In order to enable the model to obtain the semantic information of the form text, a common processing manner of text information in the field of natural language processing is used herein, and a vocabulary vocab is first established, where Vocab is 26 letters and each symbol. The data type is a character string. The first part is more ordered ("0123456789 abcdefghijklmnopqrstuvwxyz") as a result of a simple number plus lowercase traversal. The second part is more unordered, is formed by splicing a plurality of symbols and capital letters, is added with Roman numerals and the like, and is still in the form of a character string. The structural feature is simple horizontal "xxxx", no special arrangement. Next, the characters for which vocab is not present are converted into vocab words representing unknown symbols.
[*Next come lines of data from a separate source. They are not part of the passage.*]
theorem execMinu_canon (g : BitVec 4) (b : BitVec 6) (a : BitVec 6) (d : BitVec 6) (sm : BitVec 1) (s : State)  (h_s : memWf s.mem = true) :
    ∀ s', execMinu g b a d sm s = .next s' → memWf s'.mem = true := by
  unfold execMinu
  refine issueEach_canon _ _ _ (by simp [State.fresh_canon, h_s]) (fun s t hs => ?_)
  first | assumption | (simp (maxDischargeDepth := 60) +contextual [*, ite_canon, foldl_canon, foldlFst_canon, memWf_writeN, memWf_write, memWf_filter, memWf_del, notEnabled, fixedBody_canon, issueEach_canon, h_s]; done) | (repeat' first | assumption | (with_reducible refine foldl_canon _ (fun s x hs => ?_) ?_) | (with_reducible apply ite_canon) | (with_reducible apply memWf_writeN) | (with_reducible apply memWf_write) | (with_reducible apply memWf_filter) | (with_reducible apply memWf_del) | (with_reducible apply fixedBody_canon) | (with_reducible apply issueEach_canon) | (with_reducible apply h_s) | split | (intros; dsimp only))

theorem execMaxu_canon (g : BitVec 4) (b : BitVec 6) (a : BitVec 6) (d : BitVec 6) (sm : BitVec 1) (s : State)  (h_s : memWf s.mem = true) :
    ∀ s', execMaxu g b a d sm s = .next s' → memWf s'.mem = true := by
  unfold execMaxu
  refine issueEach_canon _ _ _ (by simp [State.fresh_canon, h_s]) (fun s t hs => ?_)
  first | assumption | (simp (maxDischargeDepth := 60) +contextual [*, ite_canon, foldl_canon, foldlFst_canon, memWf_writeN, memWf_write, memWf_filter, memWf_del, notEnabled, fixedBody_canon, issueEach_canon, h_s]; done) | (repeat' first | assumption | (with_reducible refine foldl_canon _ (fun s x hs => ?_) ?_) | (with_reducible apply ite_canon) | (with_reducible apply memWf_writeN) | (with_reducible apply memWf_write) | (with_reducible apply memWf_filter) | (with_reducible apply memWf_del) | (with_reducible apply fixedBody_canon) | (with_reducible apply issueEach_canon) | (with_reducible apply h_s) | split | (intros; dsimp only))

theorem execMov_canon (g : BitVec 4) (b : BitVec 6) (a : BitVec 6) (d : BitVec 6) (sm : BitVec 1) (s : State)  (h_s : memWf s.mem = true) :
    ∀ s', execMov g b a d sm s = .next s' → memWf s'.mem = true := by
  unfold execMov
  refine issueEach_canon _ _ _ (by simp [State.fresh_canon, h_s]) (fun s t hs => ?_)
  first | assumption | (simp (maxDischargeDepth := 60) +contextual [*, ite_canon, foldl_canon, foldlFst_canon, memWf_writeN, memWf_write, memWf_filter, memWf_del, notEnabled, fixedBody_canon, issueEach_canon, h_s]; done) | (repeat' first | assumption | (with_reducible refine foldl_canon _ (fun s x hs => ?_) ?_) | (with_reducible apply ite_canon) | (with_reducible apply memWf_writeN) | (with_reducible apply memWf_write) | (with_reducible apply memWf_filter) | (with_reducible apply memWf_del) | (with_reducible apply fixedBody_canon) | (with_reducible apply issueEach_canon) | (with_reducible apply h_s) | split | (intros; dsimp only))

theorem execAdd64_canon (g : BitVec 4) (b : BitVec 6) (a : BitVec 6) (d : BitVec 6) (sm : BitVec 1) (s : State)  (h_s : memWf s.mem = true) :
    ∀ s', execAdd64 g b a d sm s = .next s' → memWf s'.mem = true := by
  unfold execAdd64
  refine issueEach_canon _ _ _ (by simp [State.fresh_canon, h_s]) (fun s t hs => ?_)
  first | assumption | (simp (maxDischargeDepth := 60) +contextual [*, ite_canon, foldl_canon, foldlFst_canon, memWf_writeN, memWf_write, memWf_filter, memWf_del, notEnabled, fixedBody_canon, issueEach_canon, h_s]; done) | (repeat' first | assumption | (with_reducible refine foldl_canon _ (fun s x hs => ?_) ?_) | (with_reducible apply ite_canon) | (with_reducible apply memWf_writeN) | (with_reducible apply memWf_write) | (with_reducible apply memWf_filter) | (with_reducible apply memWf_del) | (with_reducible apply fixedBody_canon) | (with_reducible apply issueEach_canon) | (with_reducible apply h_s) | split | (intros; dsimp only))

theorem execSub64_canon (g : BitVec 4) (b : BitVec 6) (a : BitVec 6) (d : BitVec 6) (sm : BitVec 1) (s : State)  (h_s : memWf s.mem = true) :
    ∀ s', execSub64 g b a d sm s = .next s' → memWf s'.mem = true := by
  unfold execSub64
  refine issueEach_canon _ _ _ (by simp [State.fresh_canon, h_s]) (fun s t hs => ?_)
  first | assumption | (simp (maxDischargeDepth := 60) +contextual [*, ite_canon, foldl_canon, foldlFst_canon, memWf_writeN, memWf_write, memWf_filter, memWf_del, notEnabled, fixedBody_canon, issueEach_canon, h_s]; done) | (repeat' first | assumption | (with_reducible refine foldl_canon _ (fun s x hs => ?_) ?_) | (with_reducible apply ite_canon) | (with_reducible apply memWf_writeN) | (with_reducible apply memWf_write) | (with_reducible apply memWf_filter) | (with_reducible apply memWf_del) | (with_reducible apply fixedBody_canon) | (with_reducible apply issueEach_canon) | (with_reducible apply h_s) | split | (intros; dsimp only))

theorem execAddw_canon (g : BitVec 4) (b : BitVec 6) (a : BitVec 6) (d : BitVec 6) (sm : BitVec 1) (s : State)  (h_s : memWf s.mem = true) :
    ∀ s', execAddw g b a d sm s = .next s' → memWf s'.mem = true := by
  unfold execAddw
  refine issueEach_canon _ _ _ (by simp [State.fresh_canon, h_s]) (fun s t hs => ?_)
  first | assumption | (simp (maxDischargeDepth := 60) +contextual [*, ite_canon, foldl_canon, foldlFst_canon, memWf_writeN, memWf_write, memWf_filter, memWf_del, notEnabled, fixedBody_canon, issueEach_canon, h_s]; done) | (repeat' first | assumption | (with_reducible refine foldl_canon _ (fun s x hs => ?_) ?_) | (with_reducible apply ite_canon) | (with_reducible apply memWf_writeN) | (with_reducible apply memWf_write) | (with_reducible apply memWf_filter) | (with_reducible apply memWf_del) | (with_reducible apply fixedBody_canon) | (with_reducible apply issueEach_canon) | (with_reducible apply h_s) | split | (intros; dsimp only))

theorem execAdduw_canon (g : BitVec 4) (b : BitVec 6) (a : BitVec 6) (d : BitVec 6) (sm : BitVec 1) (s : State)  (h_s : memWf s.mem = true) :
    ∀ s', execAdduw g b a d sm s = .next s' → memWf s'.mem = true := by
  unfold execAdduw
  refine issueEach_canon _ _ _ (by simp [State.fresh_canon, h_s]) (fun s t hs => ?_)
  first | assumption | (simp (maxDischargeDepth := 60) +contextual [*, ite_canon, foldl_canon, foldlFst_canon, memWf_writeN, memWf_write, memWf_filter, memWf_del, notEnabled, fixedBody_canon, issueEach_canon, h_s]; done) | (repeat' first | assumption | (with_reducible refine foldl_canon _ (fun s x hs => ?_) ?_) | (with_reducible apply ite_canon) | (with_reducible apply memWf_writeN) | (with_reducible apply memWf_write) | (with_reducible apply memWf_filter) | (with_reducible apply memWf_del) | (with_reducible apply fixedBody_canon) | (with_reducible apply issueEach_canon) | (with_reducible apply h_s) | split | (intros; dsimp only))

theorem execShl64_canon (g : BitVec 4) (b : BitVec 6) (a : BitVec 6) (d : BitVec 6) (sm : BitVec 1) (s : State)  (h_s : memWf s.mem = true) :
    ∀ s', execShl64 g b a d sm s = .next s' → memWf s'.mem = true := by
  unfold execShl64
  refine issueEach_canon _ _ _ (by simp [State.fresh_canon, h_s]) (fun s t hs => ?_)
  first | assumption | (simp (maxDischargeDepth := 60) +contextual [*, ite_canon, foldl_canon, foldlFst_canon, memWf_writeN, memWf_write, memWf_filter, memWf_del, notEnabled, fixedBody_canon, issueEach_canon, h_s]; done) | (repeat' first | assumption | (with_reducible refine foldl_canon _ (fun s x hs => ?_) ?_) | (with_reducible apply ite_canon) | (with_reducible apply memWf_writeN) | (with_reducible apply memWf_write) | (with_reducible apply memWf_filter) | (with_reducible apply memWf_del) | (with_reducible apply fixedBody_canon) | (with_reducible apply issueEach_canon) | (with_reducible apply h_s) | split | (intros; dsimp only))

theorem execShr64_canon (g : BitVec 4) (b : BitVec 6) (a : BitVec 6) (d : BitVec 6) (sm : BitVec 1) (s : State)  (h_s : memWf s.mem = true) :
    ∀ s', execShr64 g b a d sm s = .next s' → memWf s'.mem = true := by
  unfold execShr64
  refine issueEach_canon _ _ _ (by simp [State.fresh_canon, h_s]) (fun s t hs => ?_)
  first | assumption | (simp (maxDischargeDepth := 60) +contextual [*, ite_canon, foldl_canon, foldlFst_canon, memWf_writeN, memWf_write, memWf_filter, memWf_del, notEnabled, fixedBody_canon, issueEach_canon, h_s]; done) | (repeat' first | assumption | (with_reducible refine foldl_canon _ (fun s x hs => ?_) ?_) | (with_reducible apply ite_canon) | (with_reducible apply memWf_writeN) | (with_reducible apply memWf_write) | (with_reducible apply memWf_filter) | (with_reducible apply memWf_del) | (with_reducible apply fixedBody_canon) | (with_reducible apply issueEach_canon) | (with_reducible apply h_s) | split | (intros; dsimp only))

theorem execSar64_canon (g : BitVec 4) (b : BitVec 6) (a : BitVec 6) (d : BitVec 6) (sm : BitVec 1) (s : State)  (h_s : memWf s.mem = true) :
    ∀ s', execSar64 g b a d sm s = .next s' → memWf s'.mem = true := by
  unfold execSar64
  refine issueEach_canon _ _ _ (by simp [State.fresh_canon, h_s]) (fun s t hs => ?_)
  first | assumption | (simp (maxDischargeDepth := 60) +contextual [*, ite_canon, foldl_canon, foldlFst_canon, memWf_writeN, memWf_write, memWf_filter, memWf_del, notEnabled, fixedBody_canon, issueEach_canon, h_s]; done) | (repeat' first | assumption | (with_reducible refine foldl_canon _ (fun s x hs => ?_) ?_) | (with_reducible apply ite_canon) | (with_reducible apply memWf_writeN) | (with_reducible apply memWf_write) | (with_reducible apply memWf_filter) | (with_reducible apply memWf_del) | (with_reducible apply fixedBody_canon) | (with_reducible apply issueEach_canon) | (with_reducible apply h_s) | split | (intros; dsimp only))

theorem execMulw_canon (g : BitVec 4) (b : BitVec 6) (a : BitVec 6) (d : BitVec 6) (sm : BitVec 1) (s : State)  (h_s : memWf s.mem = true) :
    ∀ s', execMulw g b a d sm s = .next s' → memWf s'.mem = true := by
  unfold execMulw
  refine issueEach_canon _ _ _ (by simp [State.fresh_canon, h_s]) (fun s t hs => ?_)
  first | assumption | (simp (maxDischargeDepth := 60) +contextual [*, ite_canon, foldl_canon, foldlFst_canon, memWf_writeN, memWf_write, memWf_filter, memWf_del, notEnabled, fixedBody_canon, issueEach_canon, h_s]; done) | (repeat' first | assumption | (with_reducible refine foldl_canon _ (fun s x hs => ?_) ?_) | (with_reducible apply ite_canon) | (with_reducible apply memWf_writeN) | (with_reducible apply memWf_write) | (with_reducible apply memWf_filter) | (with_reducible apply memWf_del) | (with_reducible apply fixedBody_canon) | (with_reducible apply issueEach_canon) | (with_reducible apply h_s) | split | (intros; dsimp only))

theorem execAddi_canon (i : BitVec 13) (a : BitVec 6) (d : BitVec 6) (sm : BitVec 1) (s : State)  (h_s : memWf s.mem = true) :
    ∀ s', execAddi i a d sm s = .next s' → memWf s'.mem = true := by
  unfold execAddi
  refine issueEach_canon _ _ _ (by simp [State.fresh_canon, h_s]) (fun s t hs => ?_)
  first | assumption | (simp (maxDischargeDepth := 60) +contextual [*, ite_canon, foldl_canon, foldlFst_canon, memWf_writeN, memWf_write, memWf_filter, memWf_del, notEnabled, fixedBody_canon, issueEach_canon, h_s]; done) | (repeat' first | assumption | (with_reducible refine foldl_canon _ (fun s x hs => ?_) ?_) | (with_reducible apply ite_canon) | (with_reducible apply memWf_writeN) | (with_reducible apply memWf_write) | (with_reducible apply memWf_filter) | (with_reducible apply memWf_del) | (with_reducible apply fixedBody_canon) | (with_reducible apply issueEach_canon) | (with_reducible apply h_s) | split | (intros; dsimp only))

theorem execAndi_canon (i : BitVec 13) (a : BitVec 6) (d : BitVec 6) (sm : BitVec 1) (s : State)  (h_s : memWf s.mem = true) :
    ∀ s', execAndi i a d sm s = .next s' → memWf s'.mem = true := by
  unfold execAndi
  refine issueEach_canon _ _ _ (by simp [State.fresh_canon, h_s]) (fun s t hs => ?_)
  first | assumption | (simp (maxDischargeDepth := 60) +contextual [*, ite_canon, foldl_canon, foldlFst_canon, memWf_writeN, memWf_write, memWf_filter, memWf_del, notEnabled, fixedBody_canon, issueEach_canon, h_s]; done) | (repeat' first | assumption | (with_reducible refine foldl_canon _ (fun s x hs => ?_) ?_) | (with_reducible apply ite_canon) | (with_reducible apply memWf_writeN) | (with_reducible apply memWf_write) | (with_reducible apply memWf_filter) | (with_reducible apply memWf_del) | (with_reducible apply fixedBody_canon) | (with_reducible apply issueEach_canon) | (with_reducible apply h_s) | split | (intros; dsimp only))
Then, one-Hot encoding is performed on each character and word embedding (word embedding) is performed by applying a layer of single feed forward network (not described in detail in the prior art) to represent, and One-Hot encoding uses an N-bit state register to encode N states, each state is represented by its independent register bit, and only One bit is valid at any time. One-Hot encoding first requires mapping the classification value to the entire value. Each integer value is represented as a binary vector, which is zero except for the index of the integer, labeled 1.
Finally, the GRU is used for learning semantic information in the word sequence, and sentence vector features used for representing the text information of the graph nodes are finally obtained, and the process is as follows:
word_vectori[j]=embedding(one_hot(testi[j]))
sentence_featurei[j]=GRU(word_vectori[j])
Where word vectori j represents the set of characters embedding of the j-th node text in the i-th chart. sentence _ei [ j ] is a sentence vector feature. The text sentence vector feature representation network parameters are shown in the following table:
| Parameters (parameters) | Value of |
| Vocabulary size | 105 |
| Post-Embedding word vector size | 64 |
| Sentence vector size | 64 |
The training process of the node image feature extraction module comprises the steps of obtaining a plurality of pieces of table frame information in a training sample, extracting picture structure information of each piece of table frame information through a convolutional neural network to obtain a plurality of first feature images, scaling the plurality of first feature images into grids through a grid-simple algorithm in a bilinear interpolation method, and taking grid features of coordinates corresponding to each text node as node image features of the text node.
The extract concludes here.